Stored items:
------------------------

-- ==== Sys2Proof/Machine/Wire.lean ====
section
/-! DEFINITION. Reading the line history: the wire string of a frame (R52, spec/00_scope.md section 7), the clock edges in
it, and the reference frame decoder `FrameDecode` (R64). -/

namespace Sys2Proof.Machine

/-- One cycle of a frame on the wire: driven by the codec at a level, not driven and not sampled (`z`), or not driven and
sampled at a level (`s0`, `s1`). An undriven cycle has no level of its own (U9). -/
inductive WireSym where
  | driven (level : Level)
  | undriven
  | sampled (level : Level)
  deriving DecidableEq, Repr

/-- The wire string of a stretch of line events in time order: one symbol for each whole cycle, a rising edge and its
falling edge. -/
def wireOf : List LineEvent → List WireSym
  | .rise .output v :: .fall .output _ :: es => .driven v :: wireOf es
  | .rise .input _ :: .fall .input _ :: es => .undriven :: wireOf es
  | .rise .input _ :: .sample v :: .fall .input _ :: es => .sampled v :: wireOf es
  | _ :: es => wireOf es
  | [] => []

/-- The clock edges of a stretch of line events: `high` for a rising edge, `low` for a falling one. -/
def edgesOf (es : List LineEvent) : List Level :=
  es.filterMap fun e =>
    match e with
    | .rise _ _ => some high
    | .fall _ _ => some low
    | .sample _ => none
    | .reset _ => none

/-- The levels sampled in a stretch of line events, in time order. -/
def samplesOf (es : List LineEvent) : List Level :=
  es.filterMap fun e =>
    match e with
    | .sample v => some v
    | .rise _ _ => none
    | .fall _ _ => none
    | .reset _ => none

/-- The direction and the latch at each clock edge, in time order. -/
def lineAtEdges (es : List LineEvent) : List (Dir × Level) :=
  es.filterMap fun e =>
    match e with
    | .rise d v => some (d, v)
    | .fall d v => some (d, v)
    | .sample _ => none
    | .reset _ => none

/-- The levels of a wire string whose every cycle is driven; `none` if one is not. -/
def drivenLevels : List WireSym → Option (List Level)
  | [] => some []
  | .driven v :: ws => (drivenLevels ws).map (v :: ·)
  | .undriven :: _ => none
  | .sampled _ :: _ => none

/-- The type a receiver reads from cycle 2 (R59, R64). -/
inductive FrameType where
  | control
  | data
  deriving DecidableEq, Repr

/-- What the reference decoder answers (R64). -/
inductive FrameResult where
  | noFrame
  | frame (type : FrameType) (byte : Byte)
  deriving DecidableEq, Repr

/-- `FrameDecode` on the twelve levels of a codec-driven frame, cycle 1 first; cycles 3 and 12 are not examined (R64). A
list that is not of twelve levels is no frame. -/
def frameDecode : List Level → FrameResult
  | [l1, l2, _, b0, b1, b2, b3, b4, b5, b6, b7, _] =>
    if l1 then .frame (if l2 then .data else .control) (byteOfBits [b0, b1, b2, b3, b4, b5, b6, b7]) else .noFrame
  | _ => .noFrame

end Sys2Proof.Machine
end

------------------------

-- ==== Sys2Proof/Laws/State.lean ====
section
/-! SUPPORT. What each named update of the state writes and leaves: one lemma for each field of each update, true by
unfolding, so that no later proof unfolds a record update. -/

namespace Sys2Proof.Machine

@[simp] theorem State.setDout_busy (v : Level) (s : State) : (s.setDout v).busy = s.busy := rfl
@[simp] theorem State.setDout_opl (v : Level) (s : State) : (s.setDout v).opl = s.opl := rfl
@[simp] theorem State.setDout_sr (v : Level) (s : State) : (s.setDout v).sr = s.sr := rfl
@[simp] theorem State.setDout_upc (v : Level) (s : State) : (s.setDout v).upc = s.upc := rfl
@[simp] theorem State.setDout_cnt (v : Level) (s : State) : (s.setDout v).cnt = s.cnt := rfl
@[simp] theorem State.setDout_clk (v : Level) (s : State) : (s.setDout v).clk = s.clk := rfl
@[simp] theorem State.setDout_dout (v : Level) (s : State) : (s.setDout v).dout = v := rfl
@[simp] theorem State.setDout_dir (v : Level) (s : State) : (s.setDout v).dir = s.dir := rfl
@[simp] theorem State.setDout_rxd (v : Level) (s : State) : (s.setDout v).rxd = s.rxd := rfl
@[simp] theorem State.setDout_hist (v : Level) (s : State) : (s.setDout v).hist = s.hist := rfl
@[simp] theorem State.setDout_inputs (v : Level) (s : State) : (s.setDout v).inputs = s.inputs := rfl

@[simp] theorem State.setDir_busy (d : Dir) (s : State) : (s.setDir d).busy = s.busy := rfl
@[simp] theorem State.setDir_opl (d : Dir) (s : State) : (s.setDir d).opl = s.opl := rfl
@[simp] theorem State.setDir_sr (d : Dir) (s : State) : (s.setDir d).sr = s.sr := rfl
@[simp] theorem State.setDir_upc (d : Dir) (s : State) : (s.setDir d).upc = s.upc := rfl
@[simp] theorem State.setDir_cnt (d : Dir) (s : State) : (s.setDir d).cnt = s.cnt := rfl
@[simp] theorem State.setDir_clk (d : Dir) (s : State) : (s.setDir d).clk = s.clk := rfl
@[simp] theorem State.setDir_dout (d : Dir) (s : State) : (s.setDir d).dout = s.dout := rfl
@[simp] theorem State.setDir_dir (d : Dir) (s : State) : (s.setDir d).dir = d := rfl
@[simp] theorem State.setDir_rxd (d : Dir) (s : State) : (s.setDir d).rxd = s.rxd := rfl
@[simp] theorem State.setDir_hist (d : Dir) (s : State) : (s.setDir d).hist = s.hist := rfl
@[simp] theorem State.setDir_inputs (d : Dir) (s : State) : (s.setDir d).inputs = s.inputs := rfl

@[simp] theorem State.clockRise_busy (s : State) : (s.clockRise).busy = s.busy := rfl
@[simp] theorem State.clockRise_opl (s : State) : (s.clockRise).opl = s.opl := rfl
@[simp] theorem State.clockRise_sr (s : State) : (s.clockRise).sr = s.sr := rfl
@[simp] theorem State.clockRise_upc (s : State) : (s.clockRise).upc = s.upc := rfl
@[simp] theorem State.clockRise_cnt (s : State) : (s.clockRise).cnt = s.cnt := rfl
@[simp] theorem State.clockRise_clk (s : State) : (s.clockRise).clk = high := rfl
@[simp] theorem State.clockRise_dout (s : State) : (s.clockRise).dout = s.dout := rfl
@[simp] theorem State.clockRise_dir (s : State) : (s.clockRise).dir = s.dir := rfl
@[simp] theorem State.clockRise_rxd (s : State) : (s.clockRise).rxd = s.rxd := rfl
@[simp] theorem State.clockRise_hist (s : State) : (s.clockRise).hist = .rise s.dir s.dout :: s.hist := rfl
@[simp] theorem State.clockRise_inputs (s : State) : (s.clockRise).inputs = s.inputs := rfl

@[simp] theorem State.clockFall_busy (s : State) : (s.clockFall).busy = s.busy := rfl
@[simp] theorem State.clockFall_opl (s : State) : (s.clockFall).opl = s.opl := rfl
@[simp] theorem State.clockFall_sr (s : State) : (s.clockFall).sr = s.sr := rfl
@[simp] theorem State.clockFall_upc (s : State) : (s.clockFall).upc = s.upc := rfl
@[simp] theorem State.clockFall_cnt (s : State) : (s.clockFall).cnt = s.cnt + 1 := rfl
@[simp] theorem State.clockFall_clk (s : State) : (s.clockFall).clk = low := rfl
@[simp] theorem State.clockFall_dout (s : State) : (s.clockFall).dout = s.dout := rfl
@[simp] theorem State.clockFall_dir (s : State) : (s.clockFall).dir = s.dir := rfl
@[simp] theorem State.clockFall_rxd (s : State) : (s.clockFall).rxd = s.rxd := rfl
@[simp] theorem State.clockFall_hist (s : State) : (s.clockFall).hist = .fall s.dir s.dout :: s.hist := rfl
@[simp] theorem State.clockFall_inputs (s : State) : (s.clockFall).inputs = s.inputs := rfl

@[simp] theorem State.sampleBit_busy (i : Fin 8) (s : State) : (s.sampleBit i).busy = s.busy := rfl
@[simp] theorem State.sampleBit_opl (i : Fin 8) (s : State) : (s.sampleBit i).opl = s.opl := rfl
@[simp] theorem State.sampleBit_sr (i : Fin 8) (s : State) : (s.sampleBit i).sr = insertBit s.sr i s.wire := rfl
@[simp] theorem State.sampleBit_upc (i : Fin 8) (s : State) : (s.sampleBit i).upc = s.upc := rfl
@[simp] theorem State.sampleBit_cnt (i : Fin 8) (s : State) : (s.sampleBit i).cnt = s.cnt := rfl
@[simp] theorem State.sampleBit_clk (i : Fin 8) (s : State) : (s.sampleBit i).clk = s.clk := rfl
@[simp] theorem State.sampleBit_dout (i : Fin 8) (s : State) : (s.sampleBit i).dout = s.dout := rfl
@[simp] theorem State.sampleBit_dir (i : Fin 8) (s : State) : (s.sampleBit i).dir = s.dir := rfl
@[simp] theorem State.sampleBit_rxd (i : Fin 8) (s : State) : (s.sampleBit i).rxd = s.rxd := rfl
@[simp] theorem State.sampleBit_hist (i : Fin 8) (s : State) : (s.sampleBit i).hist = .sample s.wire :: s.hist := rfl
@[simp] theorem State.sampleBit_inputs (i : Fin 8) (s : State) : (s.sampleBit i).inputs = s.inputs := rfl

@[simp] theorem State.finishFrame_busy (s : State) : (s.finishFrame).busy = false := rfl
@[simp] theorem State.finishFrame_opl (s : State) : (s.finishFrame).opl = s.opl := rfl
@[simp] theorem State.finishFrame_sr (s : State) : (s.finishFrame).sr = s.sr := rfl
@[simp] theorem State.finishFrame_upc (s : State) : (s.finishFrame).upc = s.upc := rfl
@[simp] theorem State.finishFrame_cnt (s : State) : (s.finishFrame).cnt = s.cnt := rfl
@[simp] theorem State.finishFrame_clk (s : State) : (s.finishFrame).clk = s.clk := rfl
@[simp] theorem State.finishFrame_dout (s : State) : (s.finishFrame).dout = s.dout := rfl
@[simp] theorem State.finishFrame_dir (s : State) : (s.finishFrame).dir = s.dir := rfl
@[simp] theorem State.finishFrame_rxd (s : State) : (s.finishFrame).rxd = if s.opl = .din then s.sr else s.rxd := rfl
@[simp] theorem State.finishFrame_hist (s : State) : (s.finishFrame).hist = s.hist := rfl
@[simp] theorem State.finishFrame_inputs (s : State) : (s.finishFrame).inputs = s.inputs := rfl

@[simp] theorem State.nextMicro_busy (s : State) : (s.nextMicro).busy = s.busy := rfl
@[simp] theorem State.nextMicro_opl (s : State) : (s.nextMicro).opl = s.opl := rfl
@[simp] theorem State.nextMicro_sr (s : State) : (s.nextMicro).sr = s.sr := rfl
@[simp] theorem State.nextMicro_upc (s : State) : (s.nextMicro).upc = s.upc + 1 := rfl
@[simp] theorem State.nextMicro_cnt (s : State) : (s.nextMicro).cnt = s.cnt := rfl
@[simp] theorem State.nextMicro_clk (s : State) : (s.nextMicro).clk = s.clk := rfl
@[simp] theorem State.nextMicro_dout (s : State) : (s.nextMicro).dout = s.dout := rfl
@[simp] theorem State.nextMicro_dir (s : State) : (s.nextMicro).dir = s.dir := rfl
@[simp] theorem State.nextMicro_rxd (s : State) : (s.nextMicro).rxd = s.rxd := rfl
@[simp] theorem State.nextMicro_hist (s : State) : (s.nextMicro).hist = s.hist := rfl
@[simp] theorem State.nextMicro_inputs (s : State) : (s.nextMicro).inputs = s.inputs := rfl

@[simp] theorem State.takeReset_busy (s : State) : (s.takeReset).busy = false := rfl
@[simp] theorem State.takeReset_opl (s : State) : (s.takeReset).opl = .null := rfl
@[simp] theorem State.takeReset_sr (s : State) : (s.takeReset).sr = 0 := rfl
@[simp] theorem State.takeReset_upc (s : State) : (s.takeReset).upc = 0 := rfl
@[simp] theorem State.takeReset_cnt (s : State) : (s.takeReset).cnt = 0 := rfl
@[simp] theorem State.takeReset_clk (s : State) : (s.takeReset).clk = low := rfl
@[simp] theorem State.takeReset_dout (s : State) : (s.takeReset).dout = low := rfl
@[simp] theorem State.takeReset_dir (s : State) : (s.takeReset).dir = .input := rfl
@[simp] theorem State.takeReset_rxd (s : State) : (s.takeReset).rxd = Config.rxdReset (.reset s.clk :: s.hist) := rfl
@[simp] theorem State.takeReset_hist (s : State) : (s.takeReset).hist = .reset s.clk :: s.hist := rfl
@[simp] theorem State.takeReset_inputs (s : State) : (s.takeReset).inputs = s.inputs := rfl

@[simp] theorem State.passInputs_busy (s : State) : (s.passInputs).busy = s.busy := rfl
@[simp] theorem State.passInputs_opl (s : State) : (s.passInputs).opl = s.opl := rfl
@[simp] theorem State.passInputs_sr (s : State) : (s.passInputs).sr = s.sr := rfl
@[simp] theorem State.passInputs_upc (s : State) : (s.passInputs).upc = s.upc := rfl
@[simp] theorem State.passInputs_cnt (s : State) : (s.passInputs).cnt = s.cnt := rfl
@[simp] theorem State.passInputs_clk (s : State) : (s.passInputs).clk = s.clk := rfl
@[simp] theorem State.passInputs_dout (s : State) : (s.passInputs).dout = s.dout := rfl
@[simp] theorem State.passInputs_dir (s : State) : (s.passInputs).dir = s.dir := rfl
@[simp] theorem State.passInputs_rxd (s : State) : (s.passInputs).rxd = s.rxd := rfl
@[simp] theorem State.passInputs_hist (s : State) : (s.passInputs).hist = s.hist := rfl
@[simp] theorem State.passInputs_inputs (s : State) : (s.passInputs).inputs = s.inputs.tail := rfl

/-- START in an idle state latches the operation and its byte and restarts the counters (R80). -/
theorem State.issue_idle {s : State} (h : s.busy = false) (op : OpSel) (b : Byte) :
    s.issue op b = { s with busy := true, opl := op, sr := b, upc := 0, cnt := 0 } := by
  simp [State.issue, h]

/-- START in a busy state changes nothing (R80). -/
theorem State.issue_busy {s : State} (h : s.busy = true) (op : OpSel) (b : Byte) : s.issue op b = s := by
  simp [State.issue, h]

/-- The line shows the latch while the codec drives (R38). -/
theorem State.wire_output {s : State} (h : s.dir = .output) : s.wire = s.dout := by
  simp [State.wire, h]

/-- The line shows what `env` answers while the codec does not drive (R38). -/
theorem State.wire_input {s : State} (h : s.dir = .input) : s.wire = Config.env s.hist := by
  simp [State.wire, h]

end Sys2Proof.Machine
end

------------------------

*Task brief*: In the entries above, one line contains "i).inputs = s.inputs := rfl" and another contains "(s.finishFrame).upc = s.upc := rfl". Reproduce exactly those two lines and the lines between them, nothing else.

*Response for this exercise*:
@[simp] theorem State.sampleBit_inputs (i : Fin 8) (s : State) : (s.sampleBit i).inputs = s.inputs := rfl

@[simp] theorem State.finishFrame_busy (s : State) : (s.finishFrame).busy = false := rfl
@[simp] theorem State.finishFrame_opl (s : State) : (s.finishFrame).opl = s.opl := rfl
@[simp] theorem State.finishFrame_sr (s : State) : (s.finishFrame).sr = s.sr := rfl
@[simp] theorem State.finishFrame_upc (s : State) : (s.finishFrame).upc = s.upc := rfl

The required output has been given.